Task: Look below for the line containing "else if 4 * i = 3 * L then -1"; from there through the line containing "### The numeric", both lines included, please set down each line exactly and nothing else.

Collected data entries
-- ==== Sys2Proof/Machine/Operands.lean ====
section
/-!
DEFINITION. The numeric domain (`00_scope.md` R4, R5) and the numeric primitives every rule calls (R6 to R9), the shape
functions of the LFO (`41_lfo.md` R121), the index computations (`20_memory.md` R65, R67) and the capacity test of
`60_exceptions.md` R216.
-/

namespace Sys2Proof.Machine

/-! ### Exact arithmetic (`00_scope.md` R5, R6, R9) -/

/-- `floor(x)`: the greatest integer not above `x` (R6). -/
def floorNum (x : NUM) : Int := ⌊x⌋

/-- `ceil(x)`: the least integer not below `x` (R6). -/
def ceilNum (x : NUM) : Int := ⌈x⌉

/-- `v`, brought into `[-1, 1]`. -/
def clampUnit (v : NUM) : NUM := if v < -1 then -1 else if 1 < v then 1 else v

/-- `sinTurn(i, L) = sin(2π·i/L)` for `0 ≤ i < L` (R9): exact where it is rational; elsewhere a configuration function
of `(i, L)`, at most 1 in magnitude (log 3). -/
def sinTurn (i L : Nat) : NUM :=
  if 2 * i % L = 0 then 0
  else if 4 * i = L then 1
  else if 4 * i = 3 * L then -1
  else if 12 * i = L ∨ 12 * i = 5 * L then 1 / 2
  else if 12 * i = 7 * L ∨ 12 * i = 11 * L then -1 / 2
  else clampUnit (Config.sinFree i L)

end Sys2Proof.Machine

namespace Sys2Proof

/-! ### The numeric domain (`00_scope.md` R4, R5) -/

/-- The reference: "`+`, `-`, `*`, `/` are the exact operations, comparisons are exact, and `floor`, `ceil` are exact"
(R5). -/
def Numerics.exact : Numerics :=
  { add := fun x y => x + y, sub := fun x y => x - y, mul := fun x y => x * y, div := fun x y => x / y,
    lt := fun x y => decide (x < y), le := fun x y => decide (x ≤ y), floor := Machine.floorNum,
    ceil := Machine.ceilNum, ofInt := fun n => (n : NUM), sinTurn := Machine.sinTurn, ofInt_zero := rfl }

/-- The domain of an implementation: every operation a free value (log 1), but that the value 0 is named 0. -/
def Numerics.implementation (id : Nat) : Numerics :=
  { add := Config.numAdd id, sub := Config.numSub id, mul := Config.numMul id, div := Config.numDiv id,
    lt := Config.numLt id, le := Config.numLe id, floor := Config.numFloor id, ceil := Config.numCeil id,
    ofInt := fun n => if n = 0 then 0 else Config.numOfInt id n, sinTurn := Config.numSinTurn id, ofInt_zero := rfl }

/-- The operations of a numeric domain. -/
def NumDomain.numerics : NumDomain → Numerics
  | .exact => Numerics.exact
  | .implementation id => Numerics.implementation id

/-- The operations the machine computes with: the argument `NUM` of R4. -/
def Params.numerics (p : Params) : Numerics := p.num.numerics

end Sys2Proof

namespace Sys2Proof.Machine

/-! ### The primitives over a numeric domain (`00_scope.md` R7, R8) -/

/-- `round(x) = floor(x + 1/2)`: a tie goes up (R7). -/
def roundNum (ν : Numerics) (x : NUM) : Int := ν.floor (ν.add x (ν.div (ν.ofInt 1) (ν.ofInt 2)))

/-- `imod(a, n)` for `n ≥ 1`: the `m` with `0 ≤ m < n` and `a - m` a multiple of `n` (R8). -/
def imod (a : Int) (n : Nat) : Nat := (a % (n : Int)).toNat

/-- `fmod(x, l) = x - l * floor(x / l)` for `l ≥ 1` (R8). -/
def fmod (ν : Numerics) (x : NUM) (l : Nat) : NUM :=
  ν.sub x (ν.mul (ν.ofInt l) (ν.ofInt (ν.floor (ν.div x (ν.ofInt l)))))

/-- `shape(wave, i, L)` for `0 ≤ i < L` (`41_lfo.md` R121). -/
def shape (ν : Numerics) (wave : Waveform) (i L : Nat) : NUM :=
  match wave with
  | .sine => ν.sinTurn i L
  | .saw => ν.sub (ν.div (ν.mul (ν.ofInt 2) (ν.ofInt i)) (ν.ofInt L)) (ν.ofInt 1)
  | .pulse => if 2 * i < L then ν.ofInt (-1) else ν.ofInt 1

/-- The position of lookback `k` in a ring of capacity `N` with write cursor `w`: `imod(w - 1 - k, N)`
(`20_memory.md` R65). -/
def lookbackPos (w N : Nat) (k : Int) : Nat := imod ((w : Int) - 1 - k) N

/-- Linear interpolation: `(1 - f) * a + f * b` (`40_ringbuffer.md` R100, `41_lfo.md` R122). -/
def lerp (ν : Numerics) (f a b : NUM) : NUM := ν.add (ν.mul (ν.sub (ν.ofInt 1) f) a) (ν.mul f b)

/-- A request of `n` elements fits a capacity parameter; "unbounded" (`none`) always does (`60_exceptions.md` R216). -/
def fits (bound : Option Nat) (n : Int) : Bool :=
  match bound with
  | none => true
  | some b => decide (n ≤ (b : Int))

/-- The code of a waveform (`30_encoding.md` R87). -/
def waveCode : Waveform → Nat
  | .sine => 0
  | .saw => 1
  | .pulse => 2

/-- The code of a filter type (R87). -/
def filterCode : FilterType → Nat
  | .fir => 0
  | .iir => 1

/-- The status codes (`60_exceptions.md` R210, `30_encoding.md` R85). -/
def statusCode : Status → BitVec 2
  | .ok => 0
  | .notInitialized => 1
  | .invalidArguments => 2
  | .illegalCall => 3

/-- The number a response's value delivers; 0 where it is absent (`30_encoding.md` R85). -/
def valueNum : Value → NUM
  | .absent => 0
  | .int w => (w.toInt : NUM)
  | .num v => v

/-- An integer response: the value as a 32-bit two's complement word (`00_scope.md` R10). -/
def intValue (n : Int) : Value := .int (BitVec.ofInt 32 n)

end Sys2Proof.Machine
end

Result of this task:
  else if 4 * i = 3 * L then -1
  else if 12 * i = L ∨ 12 * i = 5 * L then 1 / 2
  else if 12 * i = 7 * L ∨ 12 * i = 11 * L then -1 / 2
  else clampUnit (Config.sinFree i L)

end Sys2Proof.Machine

namespace Sys2Proof

/-! ### The numeric domain (`00_scope.md` R4, R5) -/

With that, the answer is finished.